Now if you are running a small business and pondering over for being audited by the Internal Revenue Service, truly your journey through out the procedure can be real tidy. While filing for tax returns IRS conduct investigations called "Audits". Preparing for audit and appealing for audit results too demand considerable amount of proficiency and time which might not get affordable for you. Let us see how the IRS audit get processed enabling you safeguard your business.

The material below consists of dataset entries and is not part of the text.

def execGFmul (e : Fin 96) (m : Mask) (d a : Fin 32) (b : VSrc) (s : State) : Host.Outcome State Fault Refusal := (gFmul e m d a b).next s

/-- FMA (R126). -/
def gFma (e : Nat) (m : Mask) (d a b : Fin 32) (c : VSrc) : Act :=
  issue e 1 (varith e m d fun s l => Fp.fma (vreg s e a l) (vreg s e b l) (vsrc s e c l))

def execGFma (e : Fin 96) (m : Mask) (d a b : Fin 32) (c : VSrc) (s : State) : Host.Outcome State Fault Refusal := (gFma e m d a b c).next s

/-- FMS (R126). -/
def gFms (e : Nat) (m : Mask) (d a b : Fin 32) (c : VSrc) : Act :=
  issue e 1 (varith e m d fun s l => Fp.fms (vreg s e a l) (vreg s e b l) (vsrc s e c l))

def execGFms (e : Fin 96) (m : Mask) (d a b : Fin 32) (c : VSrc) (s : State) : Host.Outcome State Fault Refusal := (gFms e m d a b c).next s

/-- FMIN (R126). -/
def gFmin (e : Nat) (m : Mask) (d a : Fin 32) (b : VSrc) : Act :=
  issue e 1 (varith e m d fun s l => Fp.min (vreg s e a l) (vsrc s e b l))

def execGFmin (e : Fin 96) (m : Mask) (d a : Fin 32) (b : VSrc) (s : State) : Host.Outcome State Fault Refusal := (gFmin e m d a b).next s

/-- FMAX (R126). -/
def gFmax (e : Nat) (m : Mask) (d a : Fin 32) (b : VSrc) : Act :=
  issue e 1 (varith e m d fun s l => Fp.max (vreg s e a l) (vsrc s e b l))

def execGFmax (e : Fin 96) (m : Mask) (d a : Fin 32) (b : VSrc) (s : State) : Host.Outcome State Fault Refusal := (gFmax e m d a b).next s

/-- FCLAMP (R126). -/
def gFclamp (e : Nat) (m : Mask) (d a b : Fin 32) (c : VSrc) : Act :=
  issue e 1 (varith e m d fun s l => Fp.clamp (vreg s e a l) (vreg s e b l) (vsrc s e c l))

def execGFclamp (e : Fin 96) (m : Mask) (d a b : Fin 32) (c : VSrc) (s : State) : Host.Outcome State Fault Refusal := (gFclamp e m d a b c).next s

/-- FABS (R126). -/
def gFabs (e : Nat) (m : Mask) (d a : Fin 32) : Act := issue e 1 (varith e m d fun s l => Fp.abs (vreg s e a l))

def execGFabs (e : Fin 96) (m : Mask) (d a : Fin 32) (s : State) : Host.Outcome State Fault Refusal := (gFabs e m d a).next s

/-- FNEG (R126). -/
def gFneg (e : Nat) (m : Mask) (d a : Fin 32) : Act := issue e 1 (varith e m d fun s l => Fp.negate (vreg s e a l))

def execGFneg (e : Fin 96) (m : Mask) (d a : Fin 32) (s : State) : Host.Outcome State Fault Refusal := (gFneg e m d a).next s

/-- FRCP (R127). -/
def gFrcp (e : Nat) (m : Mask) (d a : Fin 32) : Act := issue e 1 (varith e m d fun s l => Fp.rcp (vreg s e a l))

def execGFrcp (e : Fin 96) (m : Mask) (d a : Fin 32) (s : State) : Host.Outcome State Fault Refusal := (gFrcp e m d a).next s

/-- FRSQ (R127). -/
def gFrsq (e : Nat) (m : Mask) (d a : Fin 32) : Act := issue e 1 (varith e m d fun s l => Fp.rsq (vreg s e a l))

def execGFrsq (e : Fin 96) (m : Mask) (d a : Fin 32) (s : State) : Host.Outcome State Fault Refusal := (gFrsq e m d a).next s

How IRS examine Tax returns:
Generally two procedures: Through computer program to identify the returns with incorrect amounts and from outside information sources like newspapers, public records and individuals
What type of audits you may undergo:
Whether it is an automatic computer generated or manual identification process, screeners will determine the type of examination for your tax return. For example, Campus Examinations and Area Office Examinations.
a) Campus Examinations:
The campus, one of the ten service centers in the country, generally handle simple issues that can be resolved by verification through mail. In this examination procedure tax payers are initially contacted through letter or telephone for proposed changes to the return. You will receive a 30 day letter and the notice of deficiency. You may respond by agreeing to the correction, requesting additional explanation, requesting a personal interview or not responding or not agreeing to the correction. If your provided information is satisfactory, the return will be accepted and you will get a no-change letter from IRS.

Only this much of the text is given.